Go through the following data and transcribe exactly the stretch of lines from the one holding "decode 0xD0000000000000000000000020 = .ok" to the one holding "def Obligations.EventsRunTheirSecondLevelRow : Prop", both included.
☆ ☆ ☆ ☆ ☆ ☆ ☆
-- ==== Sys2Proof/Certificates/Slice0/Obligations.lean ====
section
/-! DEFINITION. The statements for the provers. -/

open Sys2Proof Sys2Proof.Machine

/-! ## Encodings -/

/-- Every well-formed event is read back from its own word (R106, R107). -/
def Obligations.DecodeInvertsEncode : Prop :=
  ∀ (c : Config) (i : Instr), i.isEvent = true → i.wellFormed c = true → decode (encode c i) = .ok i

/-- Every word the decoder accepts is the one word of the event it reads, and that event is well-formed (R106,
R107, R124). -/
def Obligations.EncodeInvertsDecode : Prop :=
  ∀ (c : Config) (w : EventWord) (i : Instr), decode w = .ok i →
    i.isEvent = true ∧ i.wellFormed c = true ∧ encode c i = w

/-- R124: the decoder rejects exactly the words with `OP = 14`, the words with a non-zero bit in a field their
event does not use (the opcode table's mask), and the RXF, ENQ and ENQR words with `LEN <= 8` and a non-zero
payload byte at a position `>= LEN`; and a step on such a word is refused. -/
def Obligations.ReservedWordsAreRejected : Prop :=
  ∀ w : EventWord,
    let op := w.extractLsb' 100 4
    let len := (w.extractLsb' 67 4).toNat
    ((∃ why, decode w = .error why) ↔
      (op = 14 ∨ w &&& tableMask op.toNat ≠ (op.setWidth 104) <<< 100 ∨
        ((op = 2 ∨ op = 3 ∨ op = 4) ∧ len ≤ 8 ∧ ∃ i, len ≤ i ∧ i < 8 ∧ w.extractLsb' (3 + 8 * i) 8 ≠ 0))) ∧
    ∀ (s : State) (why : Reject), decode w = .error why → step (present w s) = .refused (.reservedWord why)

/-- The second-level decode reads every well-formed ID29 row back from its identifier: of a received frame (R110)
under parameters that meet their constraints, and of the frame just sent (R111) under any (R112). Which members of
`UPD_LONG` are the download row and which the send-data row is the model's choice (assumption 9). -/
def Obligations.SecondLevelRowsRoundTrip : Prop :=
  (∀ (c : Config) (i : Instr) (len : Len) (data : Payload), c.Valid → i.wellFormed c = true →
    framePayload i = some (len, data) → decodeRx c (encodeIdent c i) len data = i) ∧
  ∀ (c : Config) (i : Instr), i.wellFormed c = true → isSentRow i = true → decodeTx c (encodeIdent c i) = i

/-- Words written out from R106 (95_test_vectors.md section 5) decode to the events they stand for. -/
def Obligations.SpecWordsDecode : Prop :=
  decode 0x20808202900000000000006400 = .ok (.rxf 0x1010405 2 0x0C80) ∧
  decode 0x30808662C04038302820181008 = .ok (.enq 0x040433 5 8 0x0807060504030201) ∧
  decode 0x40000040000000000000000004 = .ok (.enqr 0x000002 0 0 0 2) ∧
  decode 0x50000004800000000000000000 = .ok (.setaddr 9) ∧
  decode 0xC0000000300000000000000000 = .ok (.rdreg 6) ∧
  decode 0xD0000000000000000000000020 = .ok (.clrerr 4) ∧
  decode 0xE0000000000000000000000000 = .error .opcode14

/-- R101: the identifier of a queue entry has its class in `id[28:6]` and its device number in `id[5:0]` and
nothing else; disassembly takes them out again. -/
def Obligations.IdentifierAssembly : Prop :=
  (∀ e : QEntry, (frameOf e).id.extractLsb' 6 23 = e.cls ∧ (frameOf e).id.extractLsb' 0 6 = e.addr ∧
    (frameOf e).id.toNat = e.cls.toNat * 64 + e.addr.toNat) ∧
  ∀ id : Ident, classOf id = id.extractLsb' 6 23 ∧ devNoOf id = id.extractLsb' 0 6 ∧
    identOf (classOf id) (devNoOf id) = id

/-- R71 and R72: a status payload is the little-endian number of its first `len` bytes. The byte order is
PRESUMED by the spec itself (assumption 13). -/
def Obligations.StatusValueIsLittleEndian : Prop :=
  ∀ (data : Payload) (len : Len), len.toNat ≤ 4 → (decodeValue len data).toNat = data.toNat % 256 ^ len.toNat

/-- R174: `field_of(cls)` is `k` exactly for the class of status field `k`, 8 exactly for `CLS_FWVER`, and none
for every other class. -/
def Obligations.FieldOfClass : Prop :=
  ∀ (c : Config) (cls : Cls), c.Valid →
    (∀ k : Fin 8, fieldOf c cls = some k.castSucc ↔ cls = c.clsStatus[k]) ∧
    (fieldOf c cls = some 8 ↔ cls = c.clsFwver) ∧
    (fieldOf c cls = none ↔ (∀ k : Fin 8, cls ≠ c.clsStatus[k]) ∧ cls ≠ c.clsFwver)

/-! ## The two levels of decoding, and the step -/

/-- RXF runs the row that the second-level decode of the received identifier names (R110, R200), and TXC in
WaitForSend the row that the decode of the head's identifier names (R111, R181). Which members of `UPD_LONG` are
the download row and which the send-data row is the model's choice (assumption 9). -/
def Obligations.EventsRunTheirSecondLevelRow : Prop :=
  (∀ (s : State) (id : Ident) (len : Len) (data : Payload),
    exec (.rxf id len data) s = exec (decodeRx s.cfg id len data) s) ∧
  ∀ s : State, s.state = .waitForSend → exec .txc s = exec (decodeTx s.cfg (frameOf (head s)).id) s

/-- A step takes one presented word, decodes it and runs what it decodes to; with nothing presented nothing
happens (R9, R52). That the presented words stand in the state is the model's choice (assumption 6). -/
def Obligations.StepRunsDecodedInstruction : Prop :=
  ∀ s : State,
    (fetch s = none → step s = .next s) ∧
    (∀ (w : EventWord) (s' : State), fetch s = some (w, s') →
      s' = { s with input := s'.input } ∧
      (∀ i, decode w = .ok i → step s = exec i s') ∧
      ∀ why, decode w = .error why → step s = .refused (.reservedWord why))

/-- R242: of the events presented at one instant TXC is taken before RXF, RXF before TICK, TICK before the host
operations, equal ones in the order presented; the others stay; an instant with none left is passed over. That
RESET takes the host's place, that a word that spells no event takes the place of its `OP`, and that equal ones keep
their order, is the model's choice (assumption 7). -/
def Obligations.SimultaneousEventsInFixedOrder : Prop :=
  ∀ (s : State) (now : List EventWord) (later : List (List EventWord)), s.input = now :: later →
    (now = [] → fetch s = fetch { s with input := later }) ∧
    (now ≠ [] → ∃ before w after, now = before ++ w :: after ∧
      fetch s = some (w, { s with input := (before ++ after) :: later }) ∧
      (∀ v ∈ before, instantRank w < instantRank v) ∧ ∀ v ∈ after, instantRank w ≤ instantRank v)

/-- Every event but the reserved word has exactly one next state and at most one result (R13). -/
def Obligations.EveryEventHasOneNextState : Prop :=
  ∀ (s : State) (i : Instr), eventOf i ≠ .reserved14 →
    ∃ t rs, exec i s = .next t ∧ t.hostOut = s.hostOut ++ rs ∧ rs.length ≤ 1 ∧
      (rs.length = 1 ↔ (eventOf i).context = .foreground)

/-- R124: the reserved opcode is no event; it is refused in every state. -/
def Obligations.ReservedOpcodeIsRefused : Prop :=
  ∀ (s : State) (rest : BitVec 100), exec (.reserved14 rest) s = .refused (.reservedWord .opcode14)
☆ ☆ ☆ ☆ ☆ ☆ ☆
• [Output for this exercise]
  decode 0xD0000000000000000000000020 = .ok (.clrerr 4) ∧
  decode 0xE0000000000000000000000000 = .error .opcode14

/-- R101: the identifier of a queue entry has its class in `id[28:6]` and its device number in `id[5:0]` and
nothing else; disassembly takes them out again. -/
def Obligations.IdentifierAssembly : Prop :=
  (∀ e : QEntry, (frameOf e).id.extractLsb' 6 23 = e.cls ∧ (frameOf e).id.extractLsb' 0 6 = e.addr ∧
    (frameOf e).id.toNat = e.cls.toNat * 64 + e.addr.toNat) ∧
  ∀ id : Ident, classOf id = id.extractLsb' 6 23 ∧ devNoOf id = id.extractLsb' 0 6 ∧
    identOf (classOf id) (devNoOf id) = id

/-- R71 and R72: a status payload is the little-endian number of its first `len` bytes. The byte order is
PRESUMED by the spec itself (assumption 13). -/
def Obligations.StatusValueIsLittleEndian : Prop :=
  ∀ (data : Payload) (len : Len), len.toNat ≤ 4 → (decodeValue len data).toNat = data.toNat % 256 ^ len.toNat

/-- R174: `field_of(cls)` is `k` exactly for the class of status field `k`, 8 exactly for `CLS_FWVER`, and none
for every other class. -/
def Obligations.FieldOfClass : Prop :=
  ∀ (c : Config) (cls : Cls), c.Valid →
    (∀ k : Fin 8, fieldOf c cls = some k.castSucc ↔ cls = c.clsStatus[k]) ∧
    (fieldOf c cls = some 8 ↔ cls = c.clsFwver) ∧
    (fieldOf c cls = none ↔ (∀ k : Fin 8, cls ≠ c.clsStatus[k]) ∧ cls ≠ c.clsFwver)

/-! ## The two levels of decoding, and the step -/

/-- RXF runs the row that the second-level decode of the received identifier names (R110, R200), and TXC in
WaitForSend the row that the decode of the head's identifier names (R111, R181). Which members of `UPD_LONG` are
the download row and which the send-data row is the model's choice (assumption 9). -/
def Obligations.EventsRunTheirSecondLevelRow : Prop :=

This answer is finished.